Les Indes Fourbes

Scénario Alain Ayroles

Dessins et couleurs Juanjo Guarnido

160 pages

Éditions Delcourt, 2019

Je suis ravie d’avoir découvert grâce aux bibliothécaires ce roman graphique en grand format, comportant un prologue, trois chapitres et un épilogue… et qui pèse près d’un kilo !

Il conte à la première personne la suite des aventures du personnage de Don Pablos de Ségovie, roi des voleurs et des entourloupes, créé par Francisco de Quevedo.

Dans l’Espagne et l’Amérique du Sud au dix-septième siècle, le lecteur accompagne cet individu peu recommandable mais truculent à la recherche de la richesse qui lui permettra de vivre en observant consciencieusement un des commandements de son père : « Tu ne travailleras point » !

Filou de première classe, il nous fait traverser les océans et rencontrer des personnages hauts-en-couleurs, qui ne lésinent pas devant les exactions.
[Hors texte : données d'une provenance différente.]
-- ==== Sys2Proof/Certificates/Slice0/Obligations.lean ====
section
/-! DEFINITION. The statements for the provers: what the commands do, reset, the invariant. A statement about a command says
that it completes, in which state, and with the frame that its equation gives. -/

open Sys2Proof Sys2Proof.Machine

/-! ### The queue, reset, the invariant -/

/-- A step takes the command at the front of the queue and is `exec` of it with the rest of the queue; on an empty queue the
block idles (the form of a block's step; log 11). -/
def Obligations.StepRunsFront : Prop :=
  (∀ (s : State) (i : Instr) (rest : List Instr), step { s with pending := i :: rest } = exec i { s with pending := rest }) ∧
  ∀ s : State, step { s with pending := [] } = .next { s with pending := [] }

/-- Every command of the table completes in every state, and none touches the queue. -/
def Obligations.EveryCommandCompletes : Prop :=
  ∀ (i : Instr) (s : State), ∃ t : Chip, exec i s = .next (s.to t)

/-- The state after reset: the block is held in power-on reset, no command waits, every context is IDLE (R48, R569), every
interrupt source is masked and not pending (R524), no rung runs, ALIVE_O and RST_DONE are 0, every register reads its reset
value (R601). Memory lists nothing, which is the model's choice (log 7); that the model's reset is this state is log 1. -/
def Obligations.ResetState : Prop :=
  State.reset.pending = [] ∧ State.reset.chip.phase = .porst ∧ State.reset.chip.build = Build.beldel7L ∧
  (∀ c, (State.reset.chip.ctxAt c).st = .idle) ∧
  (∀ n, (State.reset.chip.srcAt n).mask = true ∧ (State.reset.chip.srcAt n).pend = false) ∧
  State.reset.chip.rsq = {} ∧ State.reset.chip.pins.alive = false ∧ State.reset.chip.pins.rstDone = false ∧
  (∀ off, State.reset.chip.reg off = Reg.reset Build.beldel7L off) ∧
  (∀ k, State.reset.chip.ksAt k = 0) ∧ State.reset.chip.mem = []

/-- The state after reset meets the invariant. -/
def Obligations.ResetMeetsInvariant : Prop :=
  State.reset.chip.Ok Build.beldel7L

/-- Every step keeps the build and the canonical form of memory, of the contexts, of the movers and of the counters: whatever
command stands in front, in every state that meets the invariant. -/
def Obligations.StepKeepsInvariant : Prop :=
  ∀ (b : Build) (s t : State), s.chip.Ok b → step s = .next t → t.chip.Ok b

/-! ### Issue -/

/-- Steps 1, 2 and 4 of R133, and R134: an unassigned opcode, a field that holds no defined value, a counter of another
partition. The instruction has no effect: the context alone is stopped, CTX_FADDR holds its address, and the fault is
reported. -/
def Obligations.DecodeFaults : Prop :=
  ∀ (s : State) (i : Instr) (r : IssueRow) (w : Word), issueRow i = some r →
    s.chip.canIssue r.ctx = true → s.chip.fetched r.ctx = some w →
    let stop := fun (src : Nat) => Host.Outcome.next (s.to ((s.chip.taken r.ctx w).ownFault r.ctx src))
    (opcAssigned (wOpc w) = false → exec i s = stop Src.illop) ∧
    (r.sel w = true → r.enc w = false → exec i s = stop Src.encoding) ∧
    (r.sel w = true → r.enc w = true → (s.chip.ctxAt r.ctx).guardTrue w = true →
      (∃ k, r.ctr w = some k ∧ s.chip.ksPart k ≠ s.chip.ctxPart r.ctx) → exec i s = stop Src.xpart)

/-- Step 3 of R133 (R55, R139): an instruction whose guard is false retires and has no other effect, whatever instruction it is. -/
def Obligations.FalseGuardOnlyRetires : Prop :=
  ∀ (s : State) (i : Instr) (r : IssueRow) (w : Word), issueRow i = some r →
    s.chip.canIssue r.ctx = true → s.chip.fetched r.ctx = some w → r.sel w = true → r.enc w = true →
    (s.chip.ctxAt r.ctx).guardTrue w = false →
    exec i s = .next (s.to (s.chip.retires r.ctx w id (s.chip.nextOf r.ctx)))

/-- An instruction of a context that may not issue does nothing (R48); one whose word is not in the instruction cache asks for
its line: with the translation at hand a read slot is used, the line is read past the row cache, and the context waits with
cause IFETCH; with the line already on its way it only waits; with no translation it waits for a page walk; and while the
mover's read share is exhausted nothing is asked for (R64, R381, R382). IFETCH_FILL completes (R62–R64): the line that its
port returned well enters the mover's instruction cache as its most recently used, every context of the mover that waits for
it is READY, and memory is as before; a line that an invalidation has met is fetched again (R63); a port's fault ends the
contexts that wait. -/
def Obligations.InstructionFetch : Prop :=
  (∀ (s : State) (i : Instr) (r : IssueRow), issueRow i = some r →
     let c := r.ctx
     let m := s.chip.slotMover c
     let ip := (s.chip.ctxAt c).ip
     let coming := ((s.chip.icFilling m (s.chip.ctxAsid c) (ip / 256)).bind (·.pa)).isSome
     (s.chip.canIssue c = false → exec i s = .next s) ∧
     (s.chip.canIssue c = true → s.chip.fetched c = none →
       (s.chip.rdFree m = false → exec i s = .next s) ∧
       (s.chip.rdFree m = true → coming = true → exec i s = .next (s.to (s.chip.waitFor c .ifetch))) ∧
       (s.chip.rdFree m = true → coming = false →
         (∀ pa p l, s.chip.look c .fetch ip = .ok pa p l → s.chip.tnWaits p = false →
           exec i s = .next (s.to (((s.chip.lookTouch c ip).askLine m { asid := s.chip.ctxAsid c, line := ip / 256, ctx := c }
             (pa / 256 * 256) p l).waitFor c .ifetch))) ∧
         (s.chip.look c .fetch ip = .miss → exec i s = .next (s.to (s.chip.startWalk c { va := ip, acc := .fetch, walk := .other })))))) ∧
  (∀ (s : State) (c m line : Nat) (x : FillDone) (f : ICFill),
     s.chip.ports.fills.find? (fun x => x.r.kind == .ifetch && x.r.ctx == some c && x.r.req == m && x.r.va == 256 * line) = some x →
     (s.chip.movAt m).icFill.find? (fun f => f.pa.isSome && f.ctx == c && f.line == line) = some f →
     let u := s.chip.dropFill x.r.id
     (f.redo = false → x.rsp = .ok → ∃ t : Chip, exec (.ifetchFill c m line) s = .next (s.to t) ∧
       (t.movAt m).ic = icInsert { asid := f.asid, va := f.line, data := x.data } (s.chip.movAt m).ic ∧
       (t.movAt m).icFill = (s.chip.movAt m).icFill.filter (fun g => !g.is f) ∧
       (∀ d ∈ s.chip.lineWaiters m f, (t.ctxAt d).st = .ready ∧ (t.ctxAt d).wait = none) ∧ t.mem = s.chip.mem) ∧
     (f.redo = true → exec (.ifetchFill c m line) s = .next (s.to (((u.useRd m).updMov m (fun y =>
       { y with icFill := y.icFill.map (fun g => if g.is f then { g with redo := false } else g) })).enq x.r))) ∧
     (f.redo = false → x.rsp ≠ .ok → exec (.ifetchFill c m line) s = .next (s.to (u.lineFails m f x))))

/-- What an instruction that changes registers of its context and retires leaves as it was: every other context, memory, every
counter, interrupt source, fault report and reset, the row cache, the link, the memory map, every register but the two
statistics of the translation unit, and of its own context everything that the change itself leaves, but for IP, the fetched
word, the count of retired instructions and the time of its last progress. Fetching the word may ask for the next line, or for
the page walk of it, at the end of a port's queue (R62, R64). -/
def Obligations.RetireFrame : Prop :=
  ∀ (s : Chip) (c : Nat) (w : Word) (f : Ctx → Ctx) (ip : Nat),
    let t := s.retires c w f ip
    (∀ d, d ≠ c → t.ctxAt d = s.ctxAt d) ∧
    (∀ loc, t.memByte loc = s.memByte loc) ∧ (∀ k, t.ksAt k = s.ksAt k) ∧ t.ksq = s.ksq ∧
    (∀ off, off ≠ Reg.trWalks → off ≠ Reg.trL2hit → t.reg off = s.reg off) ∧
    t.irq = s.irq ∧ t.fc = s.fc ∧ t.rsq = s.rsq ∧ t.rc = s.rc ∧ t.segs = s.segs ∧ t.groups = s.groups ∧ t.link = s.link ∧
    t.tier = s.tier ∧ t.inv = s.inv ∧ t.time = s.time ∧ t.pins = s.pins ∧ t.guard = s.guard ∧ t.phase = s.phase ∧
    (∃ l, t.ports = { s.ports with queue := s.ports.queue ++ l } ∧ ∀ r ∈ l, r.kind = .ifetch ∨ ∃ id, r.kind = .walk id) ∧
    (∃ x, t.ctxAt c = { f x with ip := ip % 2 ^ 52, iword := none, retired := (f x).retired + 1, progress := s.time } ∧
      x = { s.ctxAt c with iword := some w })

/-! ### Control, scalar and descriptor instructions -/

/-- NOP, JMP, BR, CALL and RET (R136, R137). -/
def Obligations.ControlTransfers : Prop :=
  ∀ (s : State) (c : Nat) (w : Word),
    let ip := (s.chip.ctxAt c).ip
    let rel := (BitVec.ofNat 64 ip + sext32 (wImm w) * 8).toNat % 2 ^ 52 / 8 * 8
    (s.chip.issuesAs (.nop c) c w → exec (.nop c) s = .next (s.to (s.chip.retires c w id ((ip + 8) % 2 ^ 52)))) ∧
    (s.chip.issuesAs (.jmp c) c w →
      exec (.jmp c) s = .next (s.to (s.chip.retires c w id ((s.chip.opB c w).toNat % 2 ^ 52 / 8 * 8)))) ∧
    (s.chip.issuesAs (.br c) c w → exec (.br c) s = .next (s.to (s.chip.retires c w id rel))) ∧
    (s.chip.issuesAs (.call c) c w →
      exec (.call c) s = .next (s.to (s.chip.retires c w (Ctx.setS 31 (BitVec.ofNat 64 ((ip + 8) % 2 ^ 52))) rel))) ∧
    (s.chip.issuesAs (.ret c) c w →
      exec (.ret c) s = .next (s.to (s.chip.retires c w id (((s.chip.ctxAt c).sr 31).toNat % 2 ^ 52 / 8 * 8))))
Au détour d’une situation cocasse, on croise l’Histoire, avec la main-mise de l’Espagne sur ces contrées éloignées qu’elle a colonisées et ses habitants asservis, et l’omniprésence de la religion catholique.

Outre le récit de ces aventures savoureuses jusqu’à la dernière page, le dessin m’a beaucoup plu. Les expressions des personnages, les paysages, les couleurs, qui passent du sombre au lumineux (avec une préférence pour les pages 71 à 73) selon les circonstances, apportent une crédibilité à l’histoire contée.

Un coup de cœur pour la richesse du scénario, la prise de risque à évoquer des personnages et une époque révolus et pour la magnifique mise en image : on ne s’ennuie pas une minute, voire on en redemande !

Citation

« Un jour chômé fut accordé aux Indiens des mines et des champs afin qu’ils puissent assister à ce témoignage de la puissance de la Couronne et méditer sur les bienfaits de la soumission. »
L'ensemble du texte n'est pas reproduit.